### What to work on
Beginning with the line that contains "-- ==== Sys2Proof/Tests/Slice0.lean" in the material below, print each line exactly until the line that contains "physical address. -/" has been printed, then stop.

┏━━

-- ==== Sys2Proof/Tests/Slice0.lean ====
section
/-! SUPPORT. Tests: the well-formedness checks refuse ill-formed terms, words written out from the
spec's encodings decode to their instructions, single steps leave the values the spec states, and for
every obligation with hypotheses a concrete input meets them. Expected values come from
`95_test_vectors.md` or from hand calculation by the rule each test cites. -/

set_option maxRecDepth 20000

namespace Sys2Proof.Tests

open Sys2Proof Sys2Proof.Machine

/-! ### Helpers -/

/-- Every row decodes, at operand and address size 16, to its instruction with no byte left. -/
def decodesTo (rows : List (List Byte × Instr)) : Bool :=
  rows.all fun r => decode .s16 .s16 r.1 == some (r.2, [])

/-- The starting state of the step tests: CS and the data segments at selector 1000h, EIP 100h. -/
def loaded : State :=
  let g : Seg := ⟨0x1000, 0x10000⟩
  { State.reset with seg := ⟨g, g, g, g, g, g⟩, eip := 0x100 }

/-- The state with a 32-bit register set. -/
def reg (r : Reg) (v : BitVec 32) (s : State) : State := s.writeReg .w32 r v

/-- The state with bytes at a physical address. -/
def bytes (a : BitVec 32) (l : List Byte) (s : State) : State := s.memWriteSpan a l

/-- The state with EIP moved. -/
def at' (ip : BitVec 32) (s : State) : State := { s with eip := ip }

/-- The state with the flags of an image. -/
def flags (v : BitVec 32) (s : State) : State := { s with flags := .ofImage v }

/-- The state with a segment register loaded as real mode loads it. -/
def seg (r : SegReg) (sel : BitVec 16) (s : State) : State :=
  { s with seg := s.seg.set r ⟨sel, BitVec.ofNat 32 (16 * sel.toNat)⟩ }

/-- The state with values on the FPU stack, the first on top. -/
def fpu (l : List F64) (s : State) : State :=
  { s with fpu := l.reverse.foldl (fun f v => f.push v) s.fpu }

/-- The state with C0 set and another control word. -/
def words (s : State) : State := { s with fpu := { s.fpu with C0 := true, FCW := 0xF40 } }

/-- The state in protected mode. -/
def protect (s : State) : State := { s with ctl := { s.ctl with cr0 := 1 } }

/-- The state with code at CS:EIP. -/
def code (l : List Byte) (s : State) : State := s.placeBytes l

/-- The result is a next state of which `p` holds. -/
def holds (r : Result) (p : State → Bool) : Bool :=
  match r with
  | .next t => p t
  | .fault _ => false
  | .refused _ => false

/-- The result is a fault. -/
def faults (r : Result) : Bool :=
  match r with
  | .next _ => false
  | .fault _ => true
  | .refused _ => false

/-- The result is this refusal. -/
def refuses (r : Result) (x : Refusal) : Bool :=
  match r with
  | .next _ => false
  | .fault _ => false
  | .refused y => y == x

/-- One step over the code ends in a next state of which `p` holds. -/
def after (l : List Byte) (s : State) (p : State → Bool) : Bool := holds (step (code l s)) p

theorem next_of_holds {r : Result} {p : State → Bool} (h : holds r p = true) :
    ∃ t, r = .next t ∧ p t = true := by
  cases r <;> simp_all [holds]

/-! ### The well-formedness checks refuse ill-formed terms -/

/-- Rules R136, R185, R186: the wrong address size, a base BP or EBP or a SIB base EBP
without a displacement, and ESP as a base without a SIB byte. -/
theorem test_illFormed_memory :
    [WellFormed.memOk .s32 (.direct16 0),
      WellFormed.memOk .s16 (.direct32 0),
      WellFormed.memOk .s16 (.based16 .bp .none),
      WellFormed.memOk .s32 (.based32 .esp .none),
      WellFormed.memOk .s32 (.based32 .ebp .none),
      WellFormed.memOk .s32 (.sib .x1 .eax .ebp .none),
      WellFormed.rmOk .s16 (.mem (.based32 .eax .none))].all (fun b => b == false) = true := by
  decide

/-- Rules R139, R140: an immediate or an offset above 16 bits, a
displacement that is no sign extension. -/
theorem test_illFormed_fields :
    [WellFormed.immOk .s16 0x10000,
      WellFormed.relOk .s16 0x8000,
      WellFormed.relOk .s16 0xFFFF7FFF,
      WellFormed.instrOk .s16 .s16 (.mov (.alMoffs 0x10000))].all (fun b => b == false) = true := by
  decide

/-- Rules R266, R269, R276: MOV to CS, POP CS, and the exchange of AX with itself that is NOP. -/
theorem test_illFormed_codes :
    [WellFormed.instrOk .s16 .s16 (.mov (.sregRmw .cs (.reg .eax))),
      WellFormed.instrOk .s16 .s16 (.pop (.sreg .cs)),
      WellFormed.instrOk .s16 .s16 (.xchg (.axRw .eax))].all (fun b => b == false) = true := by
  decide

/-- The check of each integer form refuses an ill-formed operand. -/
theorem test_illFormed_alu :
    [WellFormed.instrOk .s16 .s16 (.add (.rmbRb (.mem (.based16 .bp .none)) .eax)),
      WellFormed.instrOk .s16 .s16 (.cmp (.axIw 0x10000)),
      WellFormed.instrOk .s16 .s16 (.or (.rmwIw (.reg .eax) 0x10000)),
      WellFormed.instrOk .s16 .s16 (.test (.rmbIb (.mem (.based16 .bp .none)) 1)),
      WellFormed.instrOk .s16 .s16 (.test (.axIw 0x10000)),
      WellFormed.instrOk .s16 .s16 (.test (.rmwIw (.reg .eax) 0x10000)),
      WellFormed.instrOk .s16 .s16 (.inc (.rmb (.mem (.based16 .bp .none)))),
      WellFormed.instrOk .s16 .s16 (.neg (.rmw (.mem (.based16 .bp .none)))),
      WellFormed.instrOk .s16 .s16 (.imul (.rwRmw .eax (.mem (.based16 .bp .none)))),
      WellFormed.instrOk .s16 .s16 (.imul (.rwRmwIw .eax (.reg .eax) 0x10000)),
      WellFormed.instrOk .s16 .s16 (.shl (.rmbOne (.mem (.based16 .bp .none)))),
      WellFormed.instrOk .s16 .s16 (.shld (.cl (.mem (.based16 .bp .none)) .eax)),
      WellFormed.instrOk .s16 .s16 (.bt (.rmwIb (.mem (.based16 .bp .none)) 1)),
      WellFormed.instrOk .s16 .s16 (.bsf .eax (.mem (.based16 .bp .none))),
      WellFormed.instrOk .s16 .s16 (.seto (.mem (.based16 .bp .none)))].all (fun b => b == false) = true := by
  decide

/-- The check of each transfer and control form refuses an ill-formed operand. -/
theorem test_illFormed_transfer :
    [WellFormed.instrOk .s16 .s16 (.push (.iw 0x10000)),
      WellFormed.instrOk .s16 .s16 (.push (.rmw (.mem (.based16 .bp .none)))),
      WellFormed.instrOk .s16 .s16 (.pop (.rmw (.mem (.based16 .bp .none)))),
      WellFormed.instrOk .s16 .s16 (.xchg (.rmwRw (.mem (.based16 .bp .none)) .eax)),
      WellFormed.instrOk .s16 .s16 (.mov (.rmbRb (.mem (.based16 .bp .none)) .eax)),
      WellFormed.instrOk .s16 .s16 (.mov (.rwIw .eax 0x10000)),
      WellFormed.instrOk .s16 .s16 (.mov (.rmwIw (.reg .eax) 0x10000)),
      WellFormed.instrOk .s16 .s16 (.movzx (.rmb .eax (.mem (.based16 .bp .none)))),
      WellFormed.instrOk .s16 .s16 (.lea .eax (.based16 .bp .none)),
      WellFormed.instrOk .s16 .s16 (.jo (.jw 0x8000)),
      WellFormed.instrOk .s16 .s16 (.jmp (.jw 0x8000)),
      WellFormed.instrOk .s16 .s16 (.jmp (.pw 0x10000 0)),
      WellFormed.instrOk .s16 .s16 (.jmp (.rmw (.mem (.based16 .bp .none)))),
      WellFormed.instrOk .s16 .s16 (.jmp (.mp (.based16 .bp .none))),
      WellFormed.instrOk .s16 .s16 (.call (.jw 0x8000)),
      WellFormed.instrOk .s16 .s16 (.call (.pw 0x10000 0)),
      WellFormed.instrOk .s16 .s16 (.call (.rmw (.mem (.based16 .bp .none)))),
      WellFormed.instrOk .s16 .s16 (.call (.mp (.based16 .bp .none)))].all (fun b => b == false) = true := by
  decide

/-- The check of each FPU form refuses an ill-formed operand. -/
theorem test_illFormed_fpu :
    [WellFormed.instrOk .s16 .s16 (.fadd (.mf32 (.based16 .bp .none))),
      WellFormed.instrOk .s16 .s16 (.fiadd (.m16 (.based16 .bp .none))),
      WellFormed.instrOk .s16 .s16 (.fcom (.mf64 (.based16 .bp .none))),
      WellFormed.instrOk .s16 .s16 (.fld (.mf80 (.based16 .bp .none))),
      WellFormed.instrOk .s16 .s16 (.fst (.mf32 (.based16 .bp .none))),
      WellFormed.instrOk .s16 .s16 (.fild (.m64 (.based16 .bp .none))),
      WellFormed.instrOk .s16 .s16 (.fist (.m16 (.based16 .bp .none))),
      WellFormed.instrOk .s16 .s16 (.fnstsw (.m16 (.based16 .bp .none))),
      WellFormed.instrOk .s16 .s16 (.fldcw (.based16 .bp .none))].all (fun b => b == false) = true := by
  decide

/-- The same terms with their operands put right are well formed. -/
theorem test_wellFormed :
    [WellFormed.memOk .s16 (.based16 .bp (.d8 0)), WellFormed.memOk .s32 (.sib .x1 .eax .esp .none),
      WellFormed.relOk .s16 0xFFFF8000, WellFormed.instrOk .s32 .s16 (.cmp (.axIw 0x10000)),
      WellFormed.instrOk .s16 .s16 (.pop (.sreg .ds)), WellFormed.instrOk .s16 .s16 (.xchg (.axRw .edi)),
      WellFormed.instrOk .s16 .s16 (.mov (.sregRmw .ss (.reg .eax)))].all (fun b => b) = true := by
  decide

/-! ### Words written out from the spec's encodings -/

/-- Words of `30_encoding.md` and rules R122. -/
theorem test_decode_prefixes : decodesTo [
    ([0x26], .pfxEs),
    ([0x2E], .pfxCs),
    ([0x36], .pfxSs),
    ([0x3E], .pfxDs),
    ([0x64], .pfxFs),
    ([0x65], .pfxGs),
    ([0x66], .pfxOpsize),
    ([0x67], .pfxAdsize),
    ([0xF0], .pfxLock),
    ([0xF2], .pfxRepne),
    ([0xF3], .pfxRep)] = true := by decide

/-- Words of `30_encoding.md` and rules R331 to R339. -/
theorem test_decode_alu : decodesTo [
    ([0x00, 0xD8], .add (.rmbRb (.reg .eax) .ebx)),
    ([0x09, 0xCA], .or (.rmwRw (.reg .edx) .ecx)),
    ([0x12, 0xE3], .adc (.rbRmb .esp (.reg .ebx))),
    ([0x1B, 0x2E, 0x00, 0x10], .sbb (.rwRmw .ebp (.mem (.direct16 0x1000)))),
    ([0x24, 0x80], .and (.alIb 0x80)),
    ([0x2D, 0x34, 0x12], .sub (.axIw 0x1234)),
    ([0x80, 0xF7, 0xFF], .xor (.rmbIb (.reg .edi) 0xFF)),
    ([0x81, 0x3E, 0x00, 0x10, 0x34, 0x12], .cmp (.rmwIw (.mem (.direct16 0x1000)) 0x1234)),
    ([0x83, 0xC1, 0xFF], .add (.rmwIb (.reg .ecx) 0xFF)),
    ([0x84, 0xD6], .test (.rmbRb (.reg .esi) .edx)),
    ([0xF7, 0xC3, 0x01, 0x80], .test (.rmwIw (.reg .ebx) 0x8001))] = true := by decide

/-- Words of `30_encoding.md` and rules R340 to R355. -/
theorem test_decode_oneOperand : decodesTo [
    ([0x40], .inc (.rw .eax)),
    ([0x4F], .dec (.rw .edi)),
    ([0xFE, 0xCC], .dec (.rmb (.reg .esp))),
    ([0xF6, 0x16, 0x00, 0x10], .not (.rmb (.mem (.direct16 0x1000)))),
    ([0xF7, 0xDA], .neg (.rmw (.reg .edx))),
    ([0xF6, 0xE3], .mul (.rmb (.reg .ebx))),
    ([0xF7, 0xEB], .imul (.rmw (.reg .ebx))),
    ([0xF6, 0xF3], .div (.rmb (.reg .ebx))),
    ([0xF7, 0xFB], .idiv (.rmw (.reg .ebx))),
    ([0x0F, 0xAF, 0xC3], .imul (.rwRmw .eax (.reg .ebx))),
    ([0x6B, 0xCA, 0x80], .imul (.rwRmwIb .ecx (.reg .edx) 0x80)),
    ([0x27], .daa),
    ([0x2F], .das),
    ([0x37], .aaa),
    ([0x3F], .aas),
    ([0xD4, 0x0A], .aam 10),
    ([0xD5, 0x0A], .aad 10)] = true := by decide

┗━━
┏━━

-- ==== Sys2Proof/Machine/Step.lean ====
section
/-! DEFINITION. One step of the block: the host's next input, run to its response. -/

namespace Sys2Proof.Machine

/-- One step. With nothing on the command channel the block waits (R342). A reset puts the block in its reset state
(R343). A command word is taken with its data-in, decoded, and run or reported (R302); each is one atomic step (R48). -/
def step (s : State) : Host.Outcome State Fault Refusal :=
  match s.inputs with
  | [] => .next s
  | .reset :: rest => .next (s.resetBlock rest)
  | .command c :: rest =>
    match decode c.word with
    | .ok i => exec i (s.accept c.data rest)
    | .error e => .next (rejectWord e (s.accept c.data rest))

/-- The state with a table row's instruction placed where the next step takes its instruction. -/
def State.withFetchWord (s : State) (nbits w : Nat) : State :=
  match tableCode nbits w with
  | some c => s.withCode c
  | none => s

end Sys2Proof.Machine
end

┗━━

### Expected answer
-- ==== Sys2Proof/Tests/Slice0.lean ====
section
/-! SUPPORT. Tests: the well-formedness checks refuse ill-formed terms, words written out from the
spec's encodings decode to their instructions, single steps leave the values the spec states, and for
every obligation with hypotheses a concrete input meets them. Expected values come from
`95_test_vectors.md` or from hand calculation by the rule each test cites. -/

set_option maxRecDepth 20000

namespace Sys2Proof.Tests

open Sys2Proof Sys2Proof.Machine

/-! ### Helpers -/

/-- Every row decodes, at operand and address size 16, to its instruction with no byte left. -/
def decodesTo (rows : List (List Byte × Instr)) : Bool :=
  rows.all fun r => decode .s16 .s16 r.1 == some (r.2, [])

/-- The starting state of the step tests: CS and the data segments at selector 1000h, EIP 100h. -/
def loaded : State :=
  let g : Seg := ⟨0x1000, 0x10000⟩
  { State.reset with seg := ⟨g, g, g, g, g, g⟩, eip := 0x100 }

/-- The state with a 32-bit register set. -/
def reg (r : Reg) (v : BitVec 32) (s : State) : State := s.writeReg .w32 r v

/-- The state with bytes at a physical address. -/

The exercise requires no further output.